_Task brief_: Reproduce precisely the lines between the start of the data below and the line with "expected producers. -/", both included.

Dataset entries

○ ○ ○ ○ ○

-- ==== Sys2Proof/Machine/Gfx.lean ====
section
/-!
DEFINITION. Gfx.lean: VBMIN (16 R303), raster units (R304) and work graphs (R305 to R308).
-/

namespace Sys2Proof.Machine

def execVbmin (d : XName) (a b : Src) : State → Result := atomicOp .vbmin 16 d a b 0#6

/-! ## Node descriptors (16 R305) -/

/-- The fields of a node descriptor. -/
structure Node where
  raster : Bool
  ordered : Bool
  cls : BitVec 8
  target : BitVec 20
  done : BitVec 32
deriving DecidableEq, Repr

/-- A raster node's die, unit and queue. -/
def Node.die (n : Node) : Nat := (n.target.extractLsb' 0 2).toNat
def Node.unit (n : Node) : Nat := (n.target.extractLsb' 2 2).toNat
def Node.queue (n : Node) : Nat := (n.target.extractLsb' 4 6).toNat

/-- A raster node's completion core, counter and expected producers. -/
def Node.doneCore (n : Node) : Nat := (n.done.extractLsb' 0 14).toNat
def Node.doneCounter (n : Node) : Nat := (n.done.extractLsb' 14 6).toNat
def Node.producers (n : Node) : Nat := (n.done.extractLsb' 20 12).toNat

/-- A handler node's target core and producer counter. -/
def Node.core (n : Node) : Nat := (n.target.extractLsb' 0 14).toNat
def Node.counter (n : Node) : Nat := (n.target.extractLsb' 14 6).toNat

/-- A well-formed descriptor. -/
def decodeNode (w : List (BitVec 32)) : Option Node :=
  let w0 := w.getD 0 0#32
  let w1 := w.getD 1 0#32
  let n : Node := ⟨w0.getLsbD 0, w0.getLsbD 2, w0.extractLsb' 8 8, w1.setWidth 20, w.getD 2 0#32⟩
  let common := w0.getLsbD 1 == false && w0.extractLsb' 16 16 == 0#16 && w0.extractLsb' 3 5 == 0#5 &&
    w1.extractLsb' 20 12 == 0#12 && w.getD 3 0#32 == 0#32
  let own := if n.raster then n.cls == 0#8 && w1.extractLsb' 10 10 == 0#10 && decide (0 < n.producers)
    else !n.ordered && n.cls != 0#8 && n.done == 0#32
  if common && own then some n else none

/-- A local buffer of 16-byte units read at issue. -/
def readBuffer (r : XReg) (n : Nat) : Op (List (BitVec 32)) := do
  requireLocal r 0
  match ← accessCheck r needL 0 n 16 with
  | .map _ => pure []
  | .local o => do
    awaitLocal .m o n
    let s ← get
    pure (wordsOf (s.readBytes (ulmAddr s.cur.1 o) n))

/-- "work graph" (24 R348). -/
def workGraph {α : Type} : Op α := trap Cause.workGraph 0#64

/-- The descriptor that a register names. -/
def nodeOf (w : List (BitVec 32)) : Op Node :=
  match decodeNode w with
  | some n => pure n
  | none => workGraph

/-! ## Raster queues (16 R306, R307) -/

def Die.queue (d : Die) (unit queue : Nat) : RasterQueue := Assoc.get RasterQueue.idle d.queues (unit * 64 + queue)

def State.setRaster (s : State) (die unit queue : Nat) (q : RasterQueue) : State :=
  let d := s.die die
  s.setDie die { d with queues := Assoc.put RasterQueue.idle d.queues (unit * 64 + queue) q }

/-- The queue of a raster node, open for this descriptor. -/
def openQueue (n : Node) (w : List (BitVec 32)) : Op RasterQueue := do
  let s ← get
  require (!s.grade.noRaster.contains (n.die * 4 + n.unit)) Cause.workGraph 0#64
  let _ ← targetCore (BitVec.ofNat 64 n.doneCore)
  let q := (s.die n.die).queue n.unit n.queue
  if !q.opened then
    pure { RasterQueue.idle with desc := w, opened := true, left := n.producers, node := s.contextOf s.cur.1 }
  else if q.desc ≠ w ∨ q.left = 0 then workGraph
  else pure q

def execWgemit (a b : Src) : State → Result := plain (do
  notInHandler
  let r ← readSrc2 a b
  let w ← readBuffer r.1 16
  let n := (Quad.length r.2.val).toNat - (Quad.offset r.2.val).toNat
  let words ← readBuffer r.2 n
  let node ← nodeOf w
  if n < 16 ∨ 256 < n ∨ n % 16 ≠ 0 ∨ (node.raster ∧ n ≠ 64) then workGraph
  else if node.raster then do
    let q ← openQueue node w
    await (decide (q.records.length < 256))
    let s ← get
    set (s.setRaster node.die node.unit node.queue { q with records := q.records ++ [(q.seq, s.cur.1, words)], seq := q.seq + 1 })
  else do
    let target ← targetCore (BitVec.ofNat 64 node.core)
    sendMessage target ⟨node.cls, BitVec.ofNat 14 (← get).cur.1, words, false⟩)

/-- A producer's end. The decrement at a handler node follows the producer's messages to that core (R308). -/
def execWgfin (a : Src) : State → Result := plain (do
  notInHandler
  let r ← readSrc a
  let w ← readBuffer r 16
  let node ← nodeOf w
  if node.raster then do
    let q ← openQueue node w
    let s ← get
    set (s.setRaster node.die node.unit node.queue { q with left := q.left - 1 })
  else do
    let target ← targetCore (BitVec.ofNat 64 node.core)
    let s ← get
    let before := (s.outbound s.cur.1).filter fun r =>
      match r.body with
      | .message t _ _ => t == target
      | _ => false
    let _ ← pushReq (some .m) (.core target) (before.map Req.id) (.cadd target node.counter (BitVec.allOnes 32))
    pure ())

/-! ## Batch records (16 R304) -/

/-- The 64-bit field at a word of a record. -/
def long64 (w : List (BitVec 32)) (i : Nat) : Nat := (w.getD i 0#32).toNat + 2 ^ 32 * (w.getD (i + 1) 0#32).toNat

/-- The fields of a batch record. -/
structure Batch where
  vertices : Nat
  indices : Nat
  nv : Nat
  nt : Nat
  flags : BitVec 32
  base : Nat
  target : Nat
  width : Nat
  height : Nat
deriving DecidableEq, Repr

/-- A batch record whose own fields are well formed. -/
def decodeBatch (w : List (BitVec 32)) : Option Batch :=
  let counts := (w.getD 4 0#32).toNat
  let size := (w.getD 10 0#32).toNat
  let b : Batch := ⟨long64 w 0, long64 w 2, counts % 256 + 1, counts / 256 % 256 + 1, w.getD 5 0#32, long64 w 6, long64 w 8,
    size % 65536, size / 65536⟩
  if b.vertices < 2 ^ 57 ∧ b.vertices % 16 = 0 ∧ b.indices < 2 ^ 57 ∧ b.indices % 2 = 0 ∧ b.target < 2 ^ 57 ∧ b.target % 16 = 0 ∧
      counts < 65536 ∧ 1 ≤ b.width ∧ b.width ≤ 16384 ∧ 1 ≤ b.height ∧ b.height ≤ 16384 ∧
      (w.drop 11).all (fun x => x == 0#32) then some b else none

/-- A vertex on the screen: X, Y, and depth; none where it drops its triangle. -/
def screenVertex (b : Batch) (bs : List Byte) : Option Vec3 :=
  let w := word32 bs 12
  let v := [word32 bs 0, word32 bs 4, word32 bs 8, w]
  let at' (x : BitVec 32) (size : Nat) : BitVec 32 :=
    div32 (mul32 (add32 (div32 x w) one32) (int32 size)) 0x40000000#32
  if !v.all finite32 ∨ !lt32 0#32 w then none
  else
    let r := (at' (word32 bs 0) b.width, at' (word32 bs 4) b.height, div32 (word32 bs 8) w)
    if (list3 r).all finite32 then some r else none

/-- The edge function of a → b at a point, and whether the edge is a top or left one, for the sign of the area. -/
def edgeAt (sign : Int) (a b : Int × Int) (x y : Int) : Int :=
  ((b.1 - a.1) * (y - a.2) - (b.2 - a.2) * (x - a.1)) * sign

def topOrLeft (sign : Int) (a b : Int × Int) : Bool :=
  let dx := (b.1 - a.1) * sign
  let dy := (b.2 - a.2) * sign
  decide (dy < 0) || (dy == 0 && (if Config.topLow then decide (0 < dx) else decide (dx < 0)))

/-- The depth of a triangle at a sample it covers. -/
def coverage (v0 v1 v2 : Vec3) (px py : Nat) : Option (BitVec 32) :=
  let p (v : Vec3) : Int × Int := (fix32 v.1, fix32 v.2.1)
  let a := p v0
  let b := p v1
  let c := p v2
  let area := (b.1 - a.1) * (c.2 - a.2) - (b.2 - a.2) * (c.1 - a.1)
  let sign : Int := if area < 0 then -1 else 1
  let half : Int := (2 ^ 148 : Nat)
  let x : Int := (2 * px + 1 : Nat) * half
  let y : Int := (2 * py + 1 : Nat) * half
  let e0 := edgeAt sign b c x y
  let e1 := edgeAt sign c a x y
  let e2 := edgeAt sign a b x y
  let inside (e : Int) (p q : Int × Int) : Bool := decide (0 < e) || (e == 0 && topOrLeft sign p q)
  if area ≠ 0 ∧ inside e0 b c ∧ inside e1 c a ∧ inside e2 a b then
    some (quotInt (e0 * fix32 v0.2.2 + e1 * fix32 v1.2.2 + e2 * fix32 v2.2.2) (area * sign * (2 ^ 149 : Nat)))
  else none

/-- The pixels from a smallest to a largest coordinate, within a size. -/
def pixelRange (size : Nat) (l : List (BitVec 32)) : List Nat :=
  let v := l.map fun b => (fix32 b / (2 ^ 149 : Nat)).toNat
  let lo := v.foldl Nat.min size
  let hi := Nat.min size (v.foldl Nat.max 0 + 1)
  (List.range (hi - lo)).map (lo + ·)

/-- The samples of a triangle: pixel and depth. -/
def trianglePixels (b : Batch) (v0 v1 v2 : Vec3) : List (Nat × Nat × BitVec 32) :=
  (pixelRange b.height [v0.2.1, v1.2.1, v2.2.1]).flatMap fun py =>
    (pixelRange b.width [v0.1, v1.1, v2.1]).filterMap fun px => (coverage v0 v1 v2 px py).map fun z => (px, py, z)

/-- The candidates of a record, in order: address and sample; none where an index reaches the vertex count. -/
def batchSamples (b : Batch) (vs ix : List Byte) : Option (List (Nat × Quad)) :=
  let idx := (List.range (3 * b.nt)).map fun i => recNat ix (2 * i) 2
  if idx.any fun i => decide (b.nv ≤ i) then none
  else
    let vert (i : Nat) : Option Vec3 := screenVertex b ((vs.drop (16 * idx.getD i 0)).take 16)
    some ((List.range b.nt).flatMap fun t =>
      match vert (3 * t), vert (3 * t + 1), vert (3 * t + 2) with
      | some v0, some v1, some v2 =>
        (trianglePixels b v0 v1 v2).map fun p =>
          ((b.target + (p.2.1 * b.width + p.1) * 16) % 2 ^ 57, BitVec.ofNat 64 (b.base + t) ++ b.flags ++ p.2.2)
      | _, _, _ => [])

/-- A miss of a raster unit, which serves one at a time. -/
def State.rasterMiss (s : State) (t : TlbId) (ctx va : Nat) (need : Perms) : State :=
  if s.reqs.any fun r => match r.body with
    | .miss t' _ _ _ _ => t' == t
    | _ => false
  then s else s.startMiss t ctx va need

/-- What a sample's house core stores in place of the old bytes, if anything: one access (27 R390, R392). -/
def sampleWrite (c : Quad) (old : List Byte) : Option (List Byte) :=
  if vbWins c (BitVec.ofNat 128 (natOfBytes old)) then some (bytesOfNat 16 (vbStored c).toNat) else none

/-- Write samples until one meets a miss or a fault; and how many were performed. -/
def State.writeSamples (tlb : TlbId) (ctx : Nat) : List (Nat × Quad) → State → Nat × Moved × State
  | [], s => (0, .done, s)
  | e :: l, s =>
    match s.look tlb ctx e.1 permA with
    | .hit p =>
      if p.tier ≠ 0 then (0, .fault e.1 Cause.rasterRecord, s)
      else if s.houseWaits p then (0, .busy, s)
      else
        match s.dramModify unitTask p 16 (sampleWrite e.2) with
        | (.ok _, s) =>
          let r := State.writeSamples tlb ctx l s
          (r.1 + 1, r.2)
        | (.error c, s) => (0, .fault e.1 c, s)
    | .cause c => (0, .fault e.1 c, s)
    | .miss => (0, .miss e.1, s)
    | .busy => (0, .busy, s)

/-- The head record leaves its queue. -/
def RasterQueue.pop (q : RasterQueue) : RasterQueue := { q with records := q.records.tail, drawing := none }

/-- A malformed record is posted and skipped. -/
def State.badBatch (s : State) (die unit queue seq : Nat) : State :=
  let q := (s.die die).queue unit queue
  let t := TlbId.raster die unit
  (s.postError q.node (t.record Cause.rasterRecord ((q.desc.getD 1 0#32).setWidth 64) (BitVec.ofNat 64 seq))).setRaster die
    unit queue q.pop

/-- What a record's accesses came to. -/
def State.batchMoved (s : State) (die unit queue seq : Nat) (need : Perms) (m : Moved) : State :=
  let q := (s.die die).queue unit queue
  let t := TlbId.raster die unit
  match m with
  | .done => s.setRaster die unit queue q.pop
  | .miss a => s.rasterMiss t q.node a need
  | .busy => s
  | .fault a c =>
    if c = Cause.pageFault then
      (s.setRaster die unit queue { q with suspended := some (a / 65536) }).enterFault t q.node a need (.raster die unit queue)
    else s.badBatch die unit queue seq

/-- How far a raster unit has come with the head record of a queue. -/
def State.setDrawing (s : State) (die unit queue : Nat) (d : Drawing) : State :=
  s.setRaster die unit queue { (s.die die).queue unit queue with drawing := some d }

/-- A raster unit goes on with the head record of a queue, from where it stands. -/
def State.drawBatch (s : State) (die unit queue seq : Nat) (w : List (BitVec 32)) : State :=
  let t := TlbId.raster die unit
  let q := (s.die die).queue unit queue
  let ctx := q.node
  let d := q.drawing.getD ⟨[], [], 0⟩
  match decodeBatch w with
  | none => s.badBatch die unit queue seq
  | some b =>
    match s.pullBytes t ctx (extentAt b.indices (6 * b.nt)) (6 * b.nt) (6 * b.nt) d.indices with
    | (ix, .done, s) =>
      match s.pullBytes t ctx (extentAt b.vertices (16 * b.nv)) (16 * b.nv) (16 * b.nv) d.vertices with
      | (vs, .done, s) =>
        match batchSamples b vs ix with
        | none => s.badBatch die unit queue seq
        | some l =>
          let r := State.writeSamples t ctx (l.drop d.done) s
          (r.2.2.setDrawing die unit queue ⟨ix, vs, d.done + r.1⟩).batchMoved die unit queue seq permA r.2.1
      | (vs, m, s) => (s.setDrawing die unit queue ⟨ix, vs, 0⟩).batchMoved die unit queue seq 4#3 m
    | (ix, m, s) => (s.setDrawing die unit queue ⟨ix, [], 0⟩).batchMoved die unit queue seq 4#3 m

/-- The step of pre-emption that a partition has reached. -/
def State.haltStep (s : State) (part : Nat) : Nat := (s.stage ((s.part part).stages.headD 0)).halted

/-- May a raster unit work on the head record of a queue? A partition that is being pre-empted has only the record in progress
finished (23 R335). -/
def State.rasterOpen (s : State) (q : RasterQueue) : Bool :=
  q.opened && q.suspended.isNone && (decide (s.haltStep q.node < 3) || (q.drawing.isSome && decide (s.haltStep q.node < 5)))

def execRasterRecord (die unit queue : Nat) (s : State) : Result :=
  let q := (s.die die).queue unit queue
  .next (match q.records with
    | [] => s
    | (seq, _, w) :: _ => if s.rasterOpen q then s.drawBatch die unit queue seq w else s)

/-- The last sample of a closing queue is performed: its counter is bumped once, and it is idle. -/
def execRasterQueueComplete (die unit queue : Nat) (s : State) : Result :=
  let q := (s.die die).queue unit queue
  .next (if q.opened ∧ q.left = 0 ∧ q.records.isEmpty then
      match decodeNode q.desc with
      | some n => (s.setRaster die unit queue RasterQueue.idle).unitBump (stageOf n.doneCore) n.doneCore n.doneCounter 1
      | none => s
    else s)

end Sys2Proof.Machine
end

○ ○ ○ ○ ○

_Answer space_:
-- ==== Sys2Proof/Machine/Gfx.lean ====
section
/-!
DEFINITION. Gfx.lean: VBMIN (16 R303), raster units (R304) and work graphs (R305 to R308).
-/

namespace Sys2Proof.Machine

def execVbmin (d : XName) (a b : Src) : State → Result := atomicOp .vbmin 16 d a b 0#6

/-! ## Node descriptors (16 R305) -/

/-- The fields of a node descriptor. -/
structure Node where
  raster : Bool
  ordered : Bool
  cls : BitVec 8
  target : BitVec 20
  done : BitVec 32
deriving DecidableEq, Repr

/-- A raster node's die, unit and queue. -/
def Node.die (n : Node) : Nat := (n.target.extractLsb' 0 2).toNat
def Node.unit (n : Node) : Nat := (n.target.extractLsb' 2 2).toNat
def Node.queue (n : Node) : Nat := (n.target.extractLsb' 4 6).toNat

/-- A raster node's completion core, counter and expected producers. -/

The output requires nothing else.